What’s with the antisemitism?
In Harvard-Harris poll, 67% of American youth identify Jews as oppressors
I’m pleased to welcome Brian Henry making his third appearance as a guest writer at Canadian Zionist Forum. Today’s article looks at the ideology that seems to have created a fertile ground for the spike in antisemitism that we are seeing right now.
After October 7, the worst anti-Jewish atrocity since the Holocaust, decent people might have expected to see worldwide revulsion. And we have. But we’ve also seen a worldwide explosion in antisemitism, including in Canada. (See here for starters.)
Why?
In part it’s because a majority of young people have been taught and have accepted an antisemitic belief system. In December, a Harvard-Harris Poll asked: “Do you think Jews as a class are oppressors and should be treated as oppressors or is that a false ideology?”
About three-quarters of Americans (73%) answered it’s a false ideology. But among young people, aged 18–24, two-thirds (67%) said Jews are indeed oppressors and should be treated as oppressors (here).

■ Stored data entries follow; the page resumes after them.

-- ==== Sys2Proof/Config.lean ====
section
/-! DEFINITION. What the part fixes once and for all (limits, durations, table sizes), and the free values: the points
that spec/ leaves open. A free value is opaque, so no proof can use a particular one. -/

namespace Sys2Proof.Config

/-- The highest chainage in millimetres (Table 1-4, R41). -/
def maxMm : Nat := 999999999

/-- The highest chainage in micrometres (R41). -/
def maxUm : Nat := 999999999999

/-- The power settle of a head, in µs (R8). -/
def settleUs : Nat := 200000

/-- One training attempt, in µs (R2). -/
def attemptUs : Nat := 50000

/-- The revolution watchdog, in µs (R3, R9, R11). -/
def watchdogUs : Nat := 40000

/-- One Chainage Unit window, in µs (R39). -/
def windowUs : Nat := 10000

/-- The time between two conversions of a period, in µs (R25). -/
def conversionUs : Nat := 400

/-- The unit of LINK_TIMEOUT[p], in µs (R171). -/
def linkUnitUs : Nat := 10000

/-- The edge suppression interval of the Marker Unit, in µs (R62). -/
def edgeGuardUs : Nat := 5000

/-- Shortest and longest accepted revolution period, in µs (R15). -/
def periodMinUs : Nat := 2000
def periodMaxUs : Nat := 40000

/-- Records the Profile Store holds (R135). -/
def storeCapacity : Nat := 2048

/-- Slices the queue holds in all, and slices it holds open (R83, R96). -/
def queueCapacity : Nat := 64
def openCapacity : Nat := 48

/-- Pending slices at which the Advice Unit demands a stop (R163). -/
def pendingStop : Nat := 8

/-- Travel between two slip checks, in µm (R42). -/
def slipTravelUm : Nat := 500000

/-- Travel that determines or reverses the motion direction, in µm (R46). -/
def directionUm : Nat := 50000

/-- Largest value of a saturating 16-bit and of a saturating 8-bit count. -/
def sat16 : Nat := 65535
def sat8 : Nat := 255

/-- FREE VALUE (log entry 3). R69: at a window end whose chainage is clamped, whether the miss comparison (`true`) or the
change to LOST (`false`) is taken first is open. Applied to the state's `freeCount`. -/
opaque missBeforeLost : Nat → Bool

/-- FREE VALUE (log entry 5). The place, among the events that fall due in the same microsecond, at which one more is
taken: spec/ gives the outcome of either order and prefers none. Applied to the state's `freeCount`. -/
opaque dueSlot : Nat → Nat

/-- FREE VALUE (log entry 6). The two bytes that Table 11-9 gives to the previous accepted revolution number, while its
presence indication is 0: no rule states them. Applied to the state's `freeCount`. -/
opaque absentRevolution : Nat → BitVec 16

/-- FREE VALUE (log entry 29). The raw code of a conversion that the Sense Converter makes on its own schedule: the voltage at
the input lies outside the part. Applied to the state's `freeCount`. -/
opaque inputCode : Nat → BitVec 12

/-- FREE VALUE (log entry 26). The place, among the steps of the delivery that bins a revolution, at which a write of a radius of the
same microsecond is taken: R113 gives the outcome of each and prefers none. Applied to the state's `freeCount` and to the number of
writes of the moment that were taken after it. -/
opaque writePlace : Nat → Nat → Nat

end Sys2Proof.Config
end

The phrasing of the question was slightly soft – “Jews as a class,” rather than just “Jews.” This suggests that being too obviously antisemitic might still be a problem; young people may not be ready to label individual Jews as oppressors or not every Jew, but it seems a large majority of American youth consider the Jews, as a group, as a problem.
The results in Canada would likely be similar, because as in the U.S., young Canadians learn antisemitic ideas in school. Antisemitic ideas are frequently incorporated in the teaching of Critical Theory, which includes Critical Race Theory and Anti-Colonial Theory. This is the philosophy backstopping the notion of equity (as opposed to equality) that dominates universities and seeps into high schools and even grade schools.
Dr. Ayelet Kuper of the University of Toronto’s Temerty Faculty of Medicine (TFOM) provides this précis of Critical Theory:
At TFOM we teach our medical students in their first-year lectures about race as a social (not biological) construct that has been set up as an act of power, to locate and maintain power within certain groups of people while oppressing or dehumanizing other groups of people. Like many medical educators, we specifically talk about whiteness as being about power.
– From “Reflections on addressing antisemitism in a Canadian faculty of medicine” in Canadian Medical Journal, here.
That is, white people as a class have conspired to oppress and dehumanize everyone else. Dr. Kuper doesn’t include Jews as white people; she includes them as part of the oppressed. But in this, she discovered, she’s a lonely voice. At the U of T’s medical school and other places where Critical Theory dominates, students learn that Jews are white oppressors.
Indeed, Jews are seen as hyper-oppressors, because (so students are told) Jews have colonized Palestine and oppress the indigenous Palestinian people.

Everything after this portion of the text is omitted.